# [Hoffman Estates, IL]  Looking for more roleplayers!



## logan9a (Oct 28, 2007)

LOOKING FOR MORE PLAYERS

Description of the game:

The game is held in Hoffman Estates, IL.  It runs SAT from noon on.  Yes, there is a game going on this weekend.  Many of the players show up once per two weeks or more.  

The game year is currently in the modern day.  The characters are a wide mix of people who work at a private investigator office – doctors, theologians, archaeologists, world war one vets and, of course, PI’s.  Their cases run anything from missing persons to stopping Various Evil Things from doing...evil.  The campaign is a mix between realism and the bizarre.  

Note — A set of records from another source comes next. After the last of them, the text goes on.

-- ==== Sys2Proof/Laws/State.lean ====
section
/-!
SUPPORT. What the elementary updates leave alone, field by field, and what reading an entry makes of the update of a part.
-/

namespace Sys2Proof.Machine.State

variable (s : State)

This game uses the Heroic Cthulhu system (skill based system).

I can be reached at logan9a@yahoo.com 

We regularly podcast the game.  It has fans literally around the world who enjoy listening to it.  The podcast can be found here if you want to go find out what the game is like:

http://heroiccthulhu.mypodcast.com/index.html

The Heroic Cthulhu boards can be found at:  http://heroiccthulhu.proboards105.com/index.cgi


[Note:  Even though we have a podcast, web boards, etc I would like to stress that the main game is face to face, not held over online, etc.]

THIS GAME HAS NOTHING TO DO WITH D&D - If you are hopelessly locked into one single system and the quality of the game is not as important as what system it is, this game is not for you.


----------